Task description →
Below are some records. Copy every line in them that holds "rolls".
(Input for this task Opens)
@[simp] theorem openBatch_pos (v : Shade) (j : JobRecord) (n : Nat) (s : State) : ((openBatch v j n s).2).pos = s.pos := by
  rfl
@[simp] theorem openBatch_map (v : Shade) (j : JobRecord) (n : Nat) (s : State) : ((openBatch v j n s).2).map = s.map := by
  rfl
@[simp] theorem openBatch_jobs (v : Shade) (j : JobRecord) (n : Nat) (s : State) : ((openBatch v j n s).2).jobs = s.jobs := by
  rfl
@[simp] theorem openBatch_register (v : Shade) (j : JobRecord) (n : Nat) (s : State) : ((openBatch v j n s).2).register = s.register := by
  rfl
@[simp] theorem openBatch_emboss (v : Shade) (j : JobRecord) (n : Nat) (s : State) : ((openBatch v j n s).2).emboss = s.emboss := by
  rfl
@[simp] theorem openBatch_rolls (v : Shade) (j : JobRecord) (n : Nat) (s : State) : ((openBatch v j n s).2).rolls = s.rolls := by
  rfl
@[simp] theorem openBatch_labels (v : Shade) (j : JobRecord) (n : Nat) (s : State) : ((openBatch v j n s).2).labels = s.labels := by
  rfl
@[simp] theorem openBatch_speed (v : Shade) (j : JobRecord) (n : Nat) (s : State) : ((openBatch v j n s).2).speed = s.speed := by
  rfl
@[simp] theorem openBatch_pins (v : Shade) (j : JobRecord) (n : Nat) (s : State) : ((openBatch v j n s).2).pins = s.pins := by
  rfl
@[simp] theorem openBatch_model (v : Shade) (j : JobRecord) (n : Nat) (s : State) : ((openBatch v j n s).2).model = s.model := by
  rfl
@[simp] theorem openBatch_pending (v : Shade) (j : JobRecord) (n : Nat) (s : State) : ((openBatch v j n s).2).pending = s.pending := by
  rfl

@[simp] theorem joinBatch_pos (b : BatchEntry) (e : HistoryEntry) (j : JobRecord) (s : State) : ((joinBatch b e j s).2).pos = s.pos := by
  rfl
@[simp] theorem joinBatch_map (b : BatchEntry) (e : HistoryEntry) (j : JobRecord) (s : State) : ((joinBatch b e j s).2).map = s.map := by
  rfl
@[simp] theorem joinBatch_jobs (b : BatchEntry) (e : HistoryEntry) (j : JobRecord) (s : State) : ((joinBatch b e j s).2).jobs = s.jobs := by
  rfl
@[simp] theorem joinBatch_register (b : BatchEntry) (e : HistoryEntry) (j : JobRecord) (s : State) : ((joinBatch b e j s).2).register = s.register := by
  rfl
@[simp] theorem joinBatch_emboss (b : BatchEntry) (e : HistoryEntry) (j : JobRecord) (s : State) : ((joinBatch b e j s).2).emboss = s.emboss := by
  rfl
@[simp] theorem joinBatch_rolls (b : BatchEntry) (e : HistoryEntry) (j : JobRecord) (s : State) : ((joinBatch b e j s).2).rolls = s.rolls := by
  rfl
@[simp] theorem joinBatch_labels (b : BatchEntry) (e : HistoryEntry) (j : JobRecord) (s : State) : ((joinBatch b e j s).2).labels = s.labels := by
  rfl
@[simp] theorem joinBatch_speed (b : BatchEntry) (e : HistoryEntry) (j : JobRecord) (s : State) : ((joinBatch b e j s).2).speed = s.speed := by
  rfl
@[simp] theorem joinBatch_link (b : BatchEntry) (e : HistoryEntry) (j : JobRecord) (s : State) : ((joinBatch b e j s).2).link = s.link := by
  rfl
@[simp] theorem joinBatch_pins (b : BatchEntry) (e : HistoryEntry) (j : JobRecord) (s : State) : ((joinBatch b e j s).2).pins = s.pins := by
  rfl
@[simp] theorem joinBatch_model (b : BatchEntry) (e : HistoryEntry) (j : JobRecord) (s : State) : ((joinBatch b e j s).2).model = s.model := by
  rfl
@[simp] theorem joinBatch_pending (b : BatchEntry) (e : HistoryEntry) (j : JobRecord) (s : State) : ((joinBatch b e j s).2).pending = s.pending := by
  rfl

@[simp] theorem matchBatch_pos (v : Shade) (e : HistoryEntry) (j : JobRecord) (s : State) : ((matchBatch v e j s).2).pos = s.pos := by
  unfold matchBatch; dsimp only; repeat' split
  all_goals simp
@[simp] theorem matchBatch_map (v : Shade) (e : HistoryEntry) (j : JobRecord) (s : State) : ((matchBatch v e j s).2).map = s.map := by
  unfold matchBatch; dsimp only; repeat' split
  all_goals simp
@[simp] theorem matchBatch_jobs (v : Shade) (e : HistoryEntry) (j : JobRecord) (s : State) : ((matchBatch v e j s).2).jobs = s.jobs := by
  unfold matchBatch; dsimp only; repeat' split
  all_goals simp
@[simp] theorem matchBatch_register (v : Shade) (e : HistoryEntry) (j : JobRecord) (s : State) : ((matchBatch v e j s).2).register = s.register := by
  unfold matchBatch; dsimp only; repeat' split
  all_goals simp
@[simp] theorem matchBatch_emboss (v : Shade) (e : HistoryEntry) (j : JobRecord) (s : State) : ((matchBatch v e j s).2).emboss = s.emboss := by
  unfold matchBatch; dsimp only; repeat' split
  all_goals simp
@[simp] theorem matchBatch_rolls (v : Shade) (e : HistoryEntry) (j : JobRecord) (s : State) : ((matchBatch v e j s).2).rolls = s.rolls := by
  unfold matchBatch; dsimp only; repeat' split
  all_goals simp
@[simp] theorem matchBatch_labels (v : Shade) (e : HistoryEntry) (j : JobRecord) (s : State) : ((matchBatch v e j s).2).labels = s.labels := by
  unfold matchBatch; dsimp only; repeat' split
  all_goals simp
@[simp] theorem matchBatch_speed (v : Shade) (e : HistoryEntry) (j : JobRecord) (s : State) : ((matchBatch v e j s).2).speed = s.speed := by
  unfold matchBatch; dsimp only; repeat' split
  all_goals simp
@[simp] theorem matchBatch_pins (v : Shade) (e : HistoryEntry) (j : JobRecord) (s : State) : ((matchBatch v e j s).2).pins = s.pins := by
  unfold matchBatch; dsimp only; repeat' split
  all_goals simp
@[simp] theorem matchBatch_model (v : Shade) (e : HistoryEntry) (j : JobRecord) (s : State) : ((matchBatch v e j s).2).model = s.model := by
  unfold matchBatch; dsimp only; repeat' split
  all_goals simp
@[simp] theorem matchBatch_pending (v : Shade) (e : HistoryEntry) (j : JobRecord) (s : State) : ((matchBatch v e j s).2).pending = s.pending := by
  unfold matchBatch; dsimp only; repeat' split
  all_goals simp

@[simp] theorem gradeRoll_pos (e : HistoryEntry) (s : State) : ((gradeRoll e s).2).pos = s.pos := by
  unfold gradeRoll; dsimp only; repeat' split
  all_goals simp
@[simp] theorem gradeRoll_map (e : HistoryEntry) (s : State) : ((gradeRoll e s).2).map = s.map := by
  unfold gradeRoll; dsimp only; repeat' split
  all_goals simp
@[simp] theorem gradeRoll_jobs (e : HistoryEntry) (s : State) : ((gradeRoll e s).2).jobs = s.jobs := by
  unfold gradeRoll; dsimp only; repeat' split
  all_goals simp
@[simp] theorem gradeRoll_register (e : HistoryEntry) (s : State) : ((gradeRoll e s).2).register = s.register := by
  unfold gradeRoll; dsimp only; repeat' split
  all_goals simp
@[simp] theorem gradeRoll_emboss (e : HistoryEntry) (s : State) : ((gradeRoll e s).2).emboss = s.emboss := by
  unfold gradeRoll; dsimp only; repeat' split
  all_goals simp
@[simp] theorem gradeRoll_rolls (e : HistoryEntry) (s : State) : ((gradeRoll e s).2).rolls = s.rolls := by
  unfold gradeRoll; dsimp only; repeat' split
  all_goals simp
@[simp] theorem gradeRoll_labels (e : HistoryEntry) (s : State) : ((gradeRoll e s).2).labels = s.labels := by
  unfold gradeRoll; dsimp only; repeat' split
  all_goals simp
@[simp] theorem gradeRoll_speed (e : HistoryEntry) (s : State) : ((gradeRoll e s).2).speed = s.speed := by
  unfold gradeRoll; dsimp only; repeat' split
  all_goals simp
@[simp] theorem gradeRoll_pins (e : HistoryEntry) (s : State) : ((gradeRoll e s).2).pins = s.pins := by
  unfold gradeRoll; dsimp only; repeat' split
  all_goals simp
@[simp] theorem gradeRoll_model (e : HistoryEntry) (s : State) : ((gradeRoll e s).2).model = s.model := by
  unfold gradeRoll; dsimp only; repeat' split
  all_goals simp
@[simp] theorem gradeRoll_pending (e : HistoryEntry) (s : State) : ((gradeRoll e s).2).pending = s.pending := by
  unfold gradeRoll; dsimp only; repeat' split
  all_goals simp

@[simp] theorem closeBatch_pos (n : Nat) (s : State) : (closeBatch n s).pos = s.pos := by
  rfl
@[simp] theorem closeBatch_map (n : Nat) (s : State) : (closeBatch n s).map = s.map := by
  rfl
@[simp] theorem closeBatch_jobs (n : Nat) (s : State) : (closeBatch n s).jobs = s.jobs := by
  rfl
@[simp] theorem closeBatch_register (n : Nat) (s : State) : (closeBatch n s).register = s.register := by
  rfl
@[simp] theorem closeBatch_emboss (n : Nat) (s : State) : (closeBatch n s).emboss = s.emboss := by
  rfl
@[simp] theorem closeBatch_rolls (n : Nat) (s : State) : (closeBatch n s).rolls = s.rolls := by
  rfl
@[simp] theorem closeBatch_labels (n : Nat) (s : State) : (closeBatch n s).labels = s.labels := by
  rfl
@[simp] theorem closeBatch_speed (n : Nat) (s : State) : (closeBatch n s).speed = s.speed := by
  rfl
@[simp] theorem closeBatch_link (n : Nat) (s : State) : (closeBatch n s).link = s.link := by
  rfl
@[simp] theorem closeBatch_pins (n : Nat) (s : State) : (closeBatch n s).pins = s.pins := by
  rfl
@[simp] theorem closeBatch_model (n : Nat) (s : State) : (closeBatch n s).model = s.model := by
  rfl
@[simp] theorem closeBatch_pending (n : Nat) (s : State) : (closeBatch n s).pending = s.pending := by
  rfl

@[simp] theorem retireBatch_pos (n : Nat) (s : State) : (retireBatch n s).pos = s.pos := by
  rfl
@[simp] theorem retireBatch_map (n : Nat) (s : State) : (retireBatch n s).map = s.map := by
  rfl
@[simp] theorem retireBatch_jobs (n : Nat) (s : State) : (retireBatch n s).jobs = s.jobs := by
  rfl
@[simp] theorem retireBatch_register (n : Nat) (s : State) : (retireBatch n s).register = s.register := by
  rfl
@[simp] theorem retireBatch_emboss (n : Nat) (s : State) : (retireBatch n s).emboss = s.emboss := by
  rfl
@[simp] theorem retireBatch_rolls (n : Nat) (s : State) : (retireBatch n s).rolls = s.rolls := by
  rfl
@[simp] theorem retireBatch_labels (n : Nat) (s : State) : (retireBatch n s).labels = s.labels := by
  rfl
@[simp] theorem retireBatch_speed (n : Nat) (s : State) : (retireBatch n s).speed = s.speed := by
  rfl
@[simp] theorem retireBatch_link (n : Nat) (s : State) : (retireBatch n s).link = s.link := by
  rfl
@[simp] theorem retireBatch_pins (n : Nat) (s : State) : (retireBatch n s).pins = s.pins := by
  rfl
@[simp] theorem retireBatch_model (n : Nat) (s : State) : (retireBatch n s).model = s.model := by
  rfl
@[simp] theorem retireBatch_pending (n : Nat) (s : State) : (retireBatch n s).pending = s.pending := by
  rfl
(Input for this task Closes)
Answer space →
@[simp] theorem openBatch_rolls (v : Shade) (j : JobRecord) (n : Nat) (s : State) : ((openBatch v j n s).2).rolls = s.rolls := by
@[simp] theorem joinBatch_rolls (b : BatchEntry) (e : HistoryEntry) (j : JobRecord) (s : State) : ((joinBatch b e j s).2).rolls = s.rolls := by
@[simp] theorem matchBatch_rolls (v : Shade) (e : HistoryEntry) (j : JobRecord) (s : State) : ((matchBatch v e j s).2).rolls = s.rolls := by
@[simp] theorem gradeRoll_rolls (e : HistoryEntry) (s : State) : ((gradeRoll e s).2).rolls = s.rolls := by
@[simp] theorem closeBatch_rolls (n : Nat) (s : State) : (closeBatch n s).rolls = s.rolls := by
@[simp] theorem retireBatch_rolls (n : Nat) (s : State) : (retireBatch n s).rolls = s.rolls := by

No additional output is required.